/-- Settles O5: two rotations and a shift, each known bit by bit and linear. -/
theorem ssigma1BitByBit : Obligations.Ssigma1BitByBit := by
  refine ⟨fun x => fnRow_of_exec rfl rfl fun _ => rfl, fun _ => rfl, fun x k hk => ?_,
    xor_three_linear (rotr_xor (by decide)) (rotr_xor (by decide)) (shr_xor 10), by decide, by decide, by decide,
    by decide⟩
  rw [ssigma1, BitVec.getLsbD_xor, BitVec.getLsbD_xor, rotr_getLsbD (by decide) hk, rotr_getLsbD (by decide) hk,
    shr_getLsbD_eq_decide]

/-- Settles O6: three rotations, each known bit by bit and linear. -/
theorem lsigma0BitByBit : Obligations.Lsigma0BitByBit := by
  refine ⟨fun x => fnRow_of_exec rfl rfl fun _ => rfl, fun _ => rfl, fun x k hk => ?_,
    xor_three_linear (rotr_xor (by decide)) (rotr_xor (by decide)) (rotr_xor (by decide)), by decide, by decide,
    by decide, by decide⟩
  rw [lsigma0, BitVec.getLsbD_xor, BitVec.getLsbD_xor, rotr_getLsbD (by decide) hk, rotr_getLsbD (by decide) hk,
    rotr_getLsbD (by decide) hk]

/-- Settles O7: three rotations, each known bit by bit and linear. -/
theorem lsigma1BitByBit : Obligations.Lsigma1BitByBit := by
  refine ⟨fun x => fnRow_of_exec rfl rfl fun _ => rfl, fun _ => rfl, fun x k hk => ?_,
    xor_three_linear (rotr_xor (by decide)) (rotr_xor (by decide)) (rotr_xor (by decide)), by decide, by decide,
    by decide, by decide⟩
  rw [lsigma1, BitVec.getLsbD_xor, BitVec.getLsbD_xor, rotr_getLsbD (by decide) hk, rotr_getLsbD (by decide) hk,
    rotr_getLsbD (by decide) hk]

/-! ## Ch and Maj -/

theorem ch_getLsbD (hk : k < 32) (x y z : Word) :
    (ch x y z).getLsbD k = if x.getLsbD k then y.getLsbD k else z.getLsbD k := by
  simp only [ch, BitVec.getLsbD_xor, BitVec.getLsbD_and, BitVec.getLsbD_not, hk, decide_true, Bool.true_and]
  cases x.getLsbD k <;> simp

theorem maj_getLsbD (x y z : Word) (k : Nat) : (maj x y z).getLsbD k =
    decide (2 ≤ (x.getLsbD k).toNat + (y.getLsbD k).toNat + (z.getLsbD k).toNat) := by
  simp only [maj, BitVec.getLsbD_xor, BitVec.getLsbD_and]
  cases x.getLsbD k <;> cases y.getLsbD k <;> cases z.getLsbD k <;> rfl

/-- The two terms of Ch have no 1 in one place. -/
theorem ch_terms_and (x y z : Word) : (x &&& y) &&& (~~~x &&& z) = 0 := by
  refine BitVec.eq_of_getLsbD_eq fun k hk => ?_
  simp only [BitVec.getLsbD_and, BitVec.getLsbD_not, hk]
  cases x.getLsbD k <;> simp

theorem ch_eq_or (x y z : Word) : ch x y z = (x &&& y) ||| (~~~x &&& z) := by
  refine BitVec.eq_of_getLsbD_eq fun k hk => ?_
  rw [ch_getLsbD hk]
  simp only [BitVec.getLsbD_or, BitVec.getLsbD_and, BitVec.getLsbD_not, hk]
  cases x.getLsbD k <;> simp

theorem ch_eq_xor_and_xor (x y z : Word) : ch x y z = z ^^^ (x &&& (y ^^^ z)) := by
  refine BitVec.eq_of_getLsbD_eq fun k hk => ?_
  rw [ch_getLsbD hk]
  simp only [BitVec.getLsbD_xor, BitVec.getLsbD_and]
  cases x.getLsbD k <;> cases y.getLsbD k <;> simp

theorem allOnes_getLsbD (hk : k < 32) : (0xffffffff : Word).getLsbD k = true := by
  revert k
  decide

/-- Settles O8: Ch takes one of two bits at each position, and its two terms never meet, so they add up without a
carry. -/
theorem chSelectsBits : Obligations.ChSelectsBits := by
  refine ⟨fun x y z => ⟨fnRow_of_exec rfl rfl fun _ => rfl, rfl, fun k hk => ch_getLsbD hk x y z, ch_eq_or x y z, ?_,
    ch_eq_xor_and_xor x y z, ?_, ?_, ?_⟩, by decide, by decide⟩
  · rw [BitVec.add_eq_or_of_and_eq_zero _ _ (ch_terms_and x y z), ch_eq_or]
  · refine BitVec.eq_of_getLsbD_eq fun k hk => ?_
    simp [ch_getLsbD hk]
  · refine BitVec.eq_of_getLsbD_eq fun k hk => ?_
    rw [ch_getLsbD hk, allOnes_getLsbD hk, if_pos rfl]
  · refine BitVec.eq_of_getLsbD_eq fun k hk => ?_
    rw [ch_getLsbD hk, ite_self]

/-- Settles O9: a majority of three does not depend on their order, is the bit two of them share, and with a 0 or a 1
given it is AND or OR of the others. -/
theorem majIsMajorityVote : Obligations.MajIsMajorityVote := by
  refine ⟨fun x y z => ⟨fnRow_of_exec rfl rfl fun _ => rfl, rfl, fun k _ => maj_getLsbD x y z k, ?_, ?_, ?_, ?_, ?_⟩,
    by decide, by decide⟩
  · refine BitVec.eq_of_getLsbD_eq fun k _ => ?_
    rw [maj_getLsbD, maj_getLsbD, Nat.add_comm (x.getLsbD k).toNat]
  · refine BitVec.eq_of_getLsbD_eq fun k _ => ?_
    rw [maj_getLsbD, maj_getLsbD, Nat.add_right_comm]
  · refine BitVec.eq_of_getLsbD_eq fun k _ => ?_
    rw [maj_getLsbD]
    cases x.getLsbD k <;> cases z.getLsbD k <;> rfl
  · simp [maj]
  · refine BitVec.eq_of_getLsbD_eq fun k hk => ?_
    rw [maj_getLsbD, allOnes_getLsbD hk, BitVec.getLsbD_or]
    cases y.getLsbD k <;> cases z.getLsbD k <;> rfl

end Sys2Proof.Machine
end

section
/-! SUPPORT. Reads and writes of a buffer as numbers and byte by byte: O11 and O12. -/

namespace Sys2Proof.Machine

variable {buf : List Byte} {k n : Nat}

/-- The number some bytes make is their sum, each with the weight of its place (00_scope.md section 4.2). -/
theorem fromBe_eq_sum (s : List Byte) :
    fromBe s = ((List.range s.length).map fun q => (s.getD q 0).toNat * 256 ^ (s.length - 1 - q)).sum := by
  induction s with
  | nil => rfl
  | cons b s ih =>
    rw [fromBe_cons, ih, List.length_cons, List.range_succ_eq_map, List.map_cons, List.sum_cons, List.map_map]
    congr 2
    refine List.map_congr_left fun q _ => ?_
    have hplace : s.length - (q + 1) = s.length - 1 - q := by omega
    simp [hplace]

--------------------

[EXERCISE DESCRIPTION] The required output is the full set of entries, reproduced verbatim.

[EXPECTED ANSWER]
/-- Settles O5: two rotations and a shift, each known bit by bit and linear. -/
theorem ssigma1BitByBit : Obligations.Ssigma1BitByBit := by
  refine ⟨fun x => fnRow_of_exec rfl rfl fun _ => rfl, fun _ => rfl, fun x k hk => ?_,
    xor_three_linear (rotr_xor (by decide)) (rotr_xor (by decide)) (shr_xor 10), by decide, by decide, by decide,
    by decide⟩
  rw [ssigma1, BitVec.getLsbD_xor, BitVec.getLsbD_xor, rotr_getLsbD (by decide) hk, rotr_getLsbD (by decide) hk,
    shr_getLsbD_eq_decide]

/-- Settles O6: three rotations, each known bit by bit and linear. -/
theorem lsigma0BitByBit : Obligations.Lsigma0BitByBit := by
  refine ⟨fun x => fnRow_of_exec rfl rfl fun _ => rfl, fun _ => rfl, fun x k hk => ?_,
    xor_three_linear (rotr_xor (by decide)) (rotr_xor (by decide)) (rotr_xor (by decide)), by decide, by decide,
    by decide, by decide⟩
  rw [lsigma0, BitVec.getLsbD_xor, BitVec.getLsbD_xor, rotr_getLsbD (by decide) hk, rotr_getLsbD (by decide) hk,
    rotr_getLsbD (by decide) hk]

/-- Settles O7: three rotations, each known bit by bit and linear. -/
theorem lsigma1BitByBit : Obligations.Lsigma1BitByBit := by
  refine ⟨fun x => fnRow_of_exec rfl rfl fun _ => rfl, fun _ => rfl, fun x k hk => ?_,
    xor_three_linear (rotr_xor (by decide)) (rotr_xor (by decide)) (rotr_xor (by decide)), by decide, by decide,
    by decide, by decide⟩
  rw [lsigma1, BitVec.getLsbD_xor, BitVec.getLsbD_xor, rotr_getLsbD (by decide) hk, rotr_getLsbD (by decide) hk,
    rotr_getLsbD (by decide) hk]

/-! ## Ch and Maj -/

theorem ch_getLsbD (hk : k < 32) (x y z : Word) :
    (ch x y z).getLsbD k = if x.getLsbD k then y.getLsbD k else z.getLsbD k := by
  simp only [ch, BitVec.getLsbD_xor, BitVec.getLsbD_and, BitVec.getLsbD_not, hk, decide_true, Bool.true_and]
  cases x.getLsbD k <;> simp

theorem maj_getLsbD (x y z : Word) (k : Nat) : (maj x y z).getLsbD k =
    decide (2 ≤ (x.getLsbD k).toNat + (y.getLsbD k).toNat + (z.getLsbD k).toNat) := by
  simp only [maj, BitVec.getLsbD_xor, BitVec.getLsbD_and]
  cases x.getLsbD k <;> cases y.getLsbD k <;> cases z.getLsbD k <;> rfl

/-- The two terms of Ch have no 1 in one place. -/
theorem ch_terms_and (x y z : Word) : (x &&& y) &&& (~~~x &&& z) = 0 := by
  refine BitVec.eq_of_getLsbD_eq fun k hk => ?_
  simp only [BitVec.getLsbD_and, BitVec.getLsbD_not, hk]
  cases x.getLsbD k <;> simp

theorem ch_eq_or (x y z : Word) : ch x y z = (x &&& y) ||| (~~~x &&& z) := by
  refine BitVec.eq_of_getLsbD_eq fun k hk => ?_
  rw [ch_getLsbD hk]
  simp only [BitVec.getLsbD_or, BitVec.getLsbD_and, BitVec.getLsbD_not, hk]
  cases x.getLsbD k <;> simp

theorem ch_eq_xor_and_xor (x y z : Word) : ch x y z = z ^^^ (x &&& (y ^^^ z)) := by
  refine BitVec.eq_of_getLsbD_eq fun k hk => ?_
  rw [ch_getLsbD hk]
  simp only [BitVec.getLsbD_xor, BitVec.getLsbD_and]
  cases x.getLsbD k <;> cases y.getLsbD k <;> simp

theorem allOnes_getLsbD (hk : k < 32) : (0xffffffff : Word).getLsbD k = true := by
  revert k
  decide

/-- Settles O8: Ch takes one of two bits at each position, and its two terms never meet, so they add up without a
carry. -/
theorem chSelectsBits : Obligations.ChSelectsBits := by
  refine ⟨fun x y z => ⟨fnRow_of_exec rfl rfl fun _ => rfl, rfl, fun k hk => ch_getLsbD hk x y z, ch_eq_or x y z, ?_,
    ch_eq_xor_and_xor x y z, ?_, ?_, ?_⟩, by decide, by decide⟩
  · rw [BitVec.add_eq_or_of_and_eq_zero _ _ (ch_terms_and x y z), ch_eq_or]
  · refine BitVec.eq_of_getLsbD_eq fun k hk => ?_
    simp [ch_getLsbD hk]
  · refine BitVec.eq_of_getLsbD_eq fun k hk => ?_
    rw [ch_getLsbD hk, allOnes_getLsbD hk, if_pos rfl]
  · refine BitVec.eq_of_getLsbD_eq fun k hk => ?_
    rw [ch_getLsbD hk, ite_self]

/-- Settles O9: a majority of three does not depend on their order, is the bit two of them share, and with a 0 or a 1
given it is AND or OR of the others. -/
theorem majIsMajorityVote : Obligations.MajIsMajorityVote := by
  refine ⟨fun x y z => ⟨fnRow_of_exec rfl rfl fun _ => rfl, rfl, fun k _ => maj_getLsbD x y z k, ?_, ?_, ?_, ?_, ?_⟩,
    by decide, by decide⟩
  · refine BitVec.eq_of_getLsbD_eq fun k _ => ?_
    rw [maj_getLsbD, maj_getLsbD, Nat.add_comm (x.getLsbD k).toNat]
  · refine BitVec.eq_of_getLsbD_eq fun k _ => ?_
    rw [maj_getLsbD, maj_getLsbD, Nat.add_right_comm]
  · refine BitVec.eq_of_getLsbD_eq fun k _ => ?_
    rw [maj_getLsbD]
    cases x.getLsbD k <;> cases z.getLsbD k <;> rfl
  · simp [maj]
  · refine BitVec.eq_of_getLsbD_eq fun k hk => ?_
    rw [maj_getLsbD, allOnes_getLsbD hk, BitVec.getLsbD_or]
    cases y.getLsbD k <;> cases z.getLsbD k <;> rfl

end Sys2Proof.Machine
end

section
/-! SUPPORT. Reads and writes of a buffer as numbers and byte by byte: O11 and O12. -/

namespace Sys2Proof.Machine

variable {buf : List Byte} {k n : Nat}

/-- The number some bytes make is their sum, each with the weight of its place (00_scope.md section 4.2). -/
theorem fromBe_eq_sum (s : List Byte) :
    fromBe s = ((List.range s.length).map fun q => (s.getD q 0).toNat * 256 ^ (s.length - 1 - q)).sum := by
  induction s with
  | nil => rfl
  | cons b s ih =>
    rw [fromBe_cons, ih, List.length_cons, List.range_succ_eq_map, List.map_cons, List.sum_cons, List.map_map]
    congr 2
    refine List.map_congr_left fun q _ => ?_
    have hplace : s.length - (q + 1) = s.length - 1 - q := by omega
    simp [hplace]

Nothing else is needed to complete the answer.